Let’s walk through two of these trades in detail.

Trade No. 1:

Buy 100 shares of XOM at $116.39 per share and sell the XOM May 10 2024 $117 call for $1.22 per contract.

With this trade, you’ll earn $122 in option premium for selling the call. (Each option contract covers 100 shares of stock.) Here’s the two ways this trade can play out. 

  1. If XOM does not rise to $117 per share this week, the call option (“offer”) will expire and you’ll keep the full $122 in option premium. Assuming you did a similar trade each week and earned the same option premium, that would equal an annualized return of over 47%. However, as we can see via the POP indicator, this has just a 1% chance of happening.
  2. If XOM does rise to $117 by Friday, May 10, the call buyer will have the right to exercise the call option you sold them and buy your 100 shares of XOM for $117 per share. This is what we call being “assigned.”

    You’ll sell the stock, booking a gain of $0.61 per share (or $61 per contract), then add that to the option premium of $122 for a total profit of $183. Assuming you did a similar trade each week and earned the same option premium, that would equal an annualized return of nearly 72%. According to the POP indicator, this has about a 99% chance of happening.

With this strategy, you realize a profit in either scenario. Either you make money on the option premium, or you make money on the option premium AND a capital gain on the stock. The only way to lose money is if the stock goes down – and if that happens, you’ll still keep the option premium and will only book a loss if you sell it lower.

Again – you’re the world’s best auctioneer, and you’re set up to win no matter what. All you need is for someone to show up to the auction. And the options market is perhaps the world’s biggest auction house.

Understand that using this strategy requires a good amount of capital to get started. You need to be able to purchase 100 shares of XOM, which after collecting option premium has a net cost of $11,517 in my scenario above.

But some stocks are more accessible for others with smaller account balances. Take that second trade idea on DVN, which takes just over $5,000 to get started. Let’s walk through that trade just as we did with XOM.

Trade No. 2:

Buy 100 shares of DVN at $50.73 and sell the DVN May 10 2024 $51 call for $0.80 per contract.

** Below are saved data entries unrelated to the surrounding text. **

/-! ### State.acceptNonrecord -/

@[simp] theorem State.acceptNonrecord_st : (s.acceptNonrecord).st = .acknowledge := rfl
@[simp] theorem State.acceptNonrecord_ph : (s.acceptNonrecord).ph = 0 := rfl
@[simp] theorem State.acceptNonrecord_sel : (s.acceptNonrecord).sel = s.sel := rfl
@[simp] theorem State.acceptNonrecord_buf0 : (s.acceptNonrecord).buf0 = s.buf0 := rfl
@[simp] theorem State.acceptNonrecord_buf1 : (s.acceptNonrecord).buf1 = s.buf1 := rfl
@[simp] theorem State.acceptNonrecord_len0 : (s.acceptNonrecord).len0 = s.len0 := rfl
@[simp] theorem State.acceptNonrecord_len1 : (s.acceptNonrecord).len1 = s.len1 := rfl
@[simp] theorem State.acceptNonrecord_ext : (s.acceptNonrecord).ext = s.ext := rfl
@[simp] theorem State.acceptNonrecord_nextAddr : (s.acceptNonrecord).nextAddr = s.nextAddr := rfl
@[simp] theorem State.acceptNonrecord_latch : (s.acceptNonrecord).latch = s.latch := rfl
@[simp] theorem State.acceptNonrecord_lin : (s.acceptNonrecord).lin = s.lin := rfl
@[simp] theorem State.acceptNonrecord_w : (s.acceptNonrecord).w = s.w := rfl
@[simp] theorem State.acceptNonrecord_wl : (s.acceptNonrecord).wl = s.wl := rfl
@[simp] theorem State.acceptNonrecord_path : (s.acceptNonrecord).path = s.path := rfl
@[simp] theorem State.acceptNonrecord_ackOk : (s.acceptNonrecord).ackOk = true := rfl
@[simp] theorem State.acceptNonrecord_verdict : (s.acceptNonrecord).verdict = .okNonrecord := rfl
@[simp] theorem State.acceptNonrecord_scratch : (s.acceptNonrecord).scratch = s.scratch := rfl
@[simp] theorem State.acceptNonrecord_cfg : (s.acceptNonrecord).cfg = s.cfg := rfl
@[simp] theorem State.acceptNonrecord_rx : (s.acceptNonrecord).rx = s.rx := rfl
@[simp] theorem State.acceptNonrecord_txReady : (s.acceptNonrecord).txReady = s.txReady := rfl
@[simp] theorem State.acceptNonrecord_flDone : (s.acceptNonrecord).flDone = s.flDone := rfl
@[simp] theorem State.acceptNonrecord_rst : (s.acceptNonrecord).rst = s.rst := rfl
@[simp] theorem State.acceptNonrecord_device : (s.acceptNonrecord).device = s.device := rfl
@[simp] theorem State.acceptNonrecord_flash : (s.acceptNonrecord).flash = s.flash := rfl
@[simp] theorem State.acceptNonrecord_free : (s.acceptNonrecord).free = s.free := rfl
@[simp] theorem State.acceptNonrecord_trace : (s.acceptNonrecord).trace = s.trace := rfl
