/-- The read-modify-write writes the flash, `scratch`, the free values' counter, `nextAddr`, the sequencer and the
history. -/
theorem State.rmwDone_eq :
    s.rmwDone u =
      { s with
        flash := (s.rmwDone u).flash
        scratch := s.rmwBuffer u
        free := (s.rmwMerged u).free
        nextAddr := some (s.wl + 1#32)
        st := .acknowledge
        ph := 0
        trace := .flWrite u (s.rmwBuffer u) (2 * s.cfg.eraseWords.toNat) :: .flErase u ::
          .flRead u (2 * s.cfg.eraseWords.toNat) :: s.trace } := by
  obtain ⟨m, hm⟩ := flashErase_shape (s.rmwMerged u) u
  obtain ⟨m', hm'⟩ := flashWrite_shape (((s.rmwMerged u).flashErase u).goto .write) u (s.rmwBuffer u)
    (2 * s.cfg.eraseWords.toNat)
  rw [rmwDone, hm', hm]
  rfl

/-! The buffer and the flash. -/

/-- What R124 and validation say of a record on the read-modify-write path: its payload, of `rc` bytes, lies in the
unit. -/
theorem Inv.payload_inside_unit (hi : Inv s) (hst : s.st = .erase) (hp : s.path = .rmw)
    (hu : s.cfg.sharedUnit = some u) :
    s.latch.rd.length = s.latch.rc.toNat ∧ u.toNat ≤ s.w.toNat ∧
      2 * (s.w.toNat - u.toNat) + s.latch.rc.toNat ≤ 2 * s.cfg.eraseWords.toNat := by
  have hpos := hi.eraseWords_pos
  obtain ⟨hd, -⟩ := hi.erase hst
  obtain ⟨-, hend⟩ := hd.words
  obtain ⟨⟨hcolon, hparse, -⟩, -, -, -, -, -, -, -, hrmw⟩ := hd
  obtain ⟨-, v, hv, hin⟩ := hrmw hp
  obtain rfl : v = u := Option.some.inj (hv.symm.trans hu)
  obtain ⟨body, hbody⟩ := content_of_colon _ hcolon
  obtain ⟨hlow, hhigh⟩ := insideUnit_iff.1 hin
  exact ⟨parse_ok_length (hbody ▸ hparse), hlow, by omega⟩

theorem State.rmwBuffer_getD (hlen : s.latch.rd.length = s.latch.rc.toNat)
    (hfit : 2 * (s.w.toNat - u.toNat) + s.latch.rc.toNat ≤ 2 * s.cfg.eraseWords.toNat) (k : Nat) :
    (s.rmwBuffer u).getD k 0#8 =
      if 2 * (s.w.toNat - u.toNat) ≤ k ∧ k < 2 * (s.w.toNat - u.toNat) + s.latch.rc.toNat then
        s.latch.rd.getD (k - 2 * (s.w.toNat - u.toNat)) 0#8
      else (s.flashAnswer u (2 * s.cfg.eraseWords.toNat)).getD k 0#8 := by
  rw [rmwBuffer, List.take_of_length_le hlen.le, mergeAt_getD, hlen]
  rwa [hlen, State.flashAnswer_length]

theorem State.rmwDone_flash_of_unspecified (hd : s.device = .unspecified) : (s.rmwDone u).flash = s.flash := by
  rw [rmwDone, wrote_flash, flashWrite_flash_of_unspecified (by simpa using hd), goto_flash,
    flashErase_flash_of_unspecified (by simpa using hd), rmwMerged_flash]

/-- The reference flash after the read-modify-write holds the buffer in the unit and is what it was elsewhere. -/
theorem State.rmwDone_read (hd : s.device = .reference) (hw : s.flash.wf = true)
    (hu : u.toNat % s.cfg.eraseWords.toNat = 0) (j : Nat) :
    (s.rmwDone u).flash.read j =
      if 2 * u.toNat ≤ j ∧ j < 2 * u.toNat + 2 * s.cfg.eraseWords.toNat then
        (s.rmwBuffer u).getD (j - 2 * u.toNat) 0#8
      else s.flash.read j := by
  rw [rmwDone, wrote_flash, flashWrite_read_of_length (by simpa using hd)
    (by exact flashErase_flash_wf u hw) rmwBuffer_length]
  refine if_ctx_congr Iff.rfl (fun _ => rfl) fun hj => ?_
  rw [goto_flash, flashErase_read_of_base (by simpa using hd) (by simpa using hu), rmwMerged_flash, rmwMerged_cfg,
    Nat.mul_add, if_neg hj]

end

/-- Settles O36: the buffer is the device's answer with the payload merged in, and on the reference flash the answer is
what the unit held, so that writing it back changes the payload's bytes alone. -/
theorem readModifyWriteKeepsTheRemainder : Obligations.ReadModifyWriteKeepsTheRemainder := by
  intro s u hi hrst hst hph hp hu hd
  obtain ⟨hlen, hlow, hfit⟩ := hi.payload_inside_unit hst hp hu
  have hbuf := State.rmwBuffer_getD hlen hfit
  refine ⟨(s.rmwDone u).flash, s.rmwBuffer u, (s.rmwMerged u).free, ?_, State.rmwBuffer_length, fun i hlt => ?_,
    fun k hk => ?_, State.rmwDone_flash_of_unspecified, fun href => ?_⟩
  · rw [runSteps_rmw ⟨hi.legal, hrst⟩ hst hp hu hph hd, State.rmwDone_eq]
  · rw [hbuf, if_pos (by omega), Nat.add_sub_cancel_left]
  · rw [hbuf, if_neg (by omega)]
  have hread := State.rmwDone_read href hi.flash (hi.sharedUnit_mod hu)
  refine ⟨?_, fun i hlt => ?_, fun j hj => ?_⟩
  · simp [State.rmwMerged, href]
  · rw [hread, if_pos (by omega), hbuf, if_pos (by omega)]
    congr 1
    omega
  · rw [hread]
    split
    · rw [hbuf, if_neg (by omega), State.flashAnswer_read href (by omega)]
      congr 1
      omega
    · rfl

/-! ### The next address (R130, R131) -/

/-- Of the moves, only the two of WRITE write `nextAddr`. -/
theorem Move.nextAddr_cases {s t : State} (m : Move s t) :
    t.nextAddr = s.nextAddr ∨
      (s.st = .write ∧ s.flDone = true ∧ t.st = .acknowledge ∧ t.nextAddr = some (wordAfter s.wl)) := by
  cases m with
  | wait same why => exact .inl (by rw [same])
  | receive b rest st ph rx eq => obtain ⟨_, _, _, _, _, _, e⟩ := receive_shape s b rest; exact .inl (by rw [eq, e])
  | data st rt eq => obtain ⟨_, _, _, _, _, _, e⟩ := execData_shape eq; exact .inl (by rw [e])
  | write st path done eq => subst t; exact .inr ⟨st, done, rfl, by simp⟩
  | rmwWrite u st path unit done eq => subst t; exact .inr ⟨st, done, rfl, by simp⟩
  | _ => subst t; exact .inl (by simp)

/-- Settles O47: a step is a move, and the word after the last one is the one after the WRITE. -/
theorem nextAddrIsWrittenOnlyByWrite : Obligations.NextAddrIsWrittenOnlyByWrite :=
  fun _ _ hr h => (step_move hr h).nextAddr_cases

end Sys2Proof.Machine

With this trade, you’ll earn $80 in option premium for selling the call (since each option contract covers 100 shares of stock). Here’s the two ways this trade can play out: 

  1. If DVN does not rise to $51 per share this week, the call option (“offer”) will expire and you’ll keep the full $80 in option premium. Assuming you did a similar trade each week and earned the same option premium, that would equal an annualized return of 72%. However, as we can see via the POP indicator, this has just a 1% chance of happening.
  2. If DVN does rise to $51 per share by this Friday, May 10, the call buyer will have the right to exercise the option you sold them and buy your 100 shares of DVN for $51 per share. This is what we call being “assigned.”

    You’ll sell the stock, booking a gain of $0.27 per share (or $27 per contract), then add that to the option premium of $80 for a total profit of $107. Assuming you did a similar trade each week and earned the same option premium, that would equal an annualized return of nearly 97%. According to the POP indicator, this has about a 99% chance of happening.

Once again, you realize a win in either scenario. You either get paid to offer your shares at a profit, or you ALSO sell your shares at a profit.

And what’s even better about this is how you can construct different kinds of trades designed to give up some of the option premium in exchange for having a higher likelihood of keeping the stock. When you do that, you can hold the stock for longer and collect the record dividend yields available in the oil & gas sector.

All this is possible through Options360, and it’s really just the tip of the iceberg.

While you can use the options screener to find opportunities just like this, you can also use it to construct speculative options trades designed to juice the return of stock moves… or use another options technique to offer to buy stocks for lower than they’re currently worth and get paid for the privilege.

However you use Options360 is up to you as an investor and your individual goals.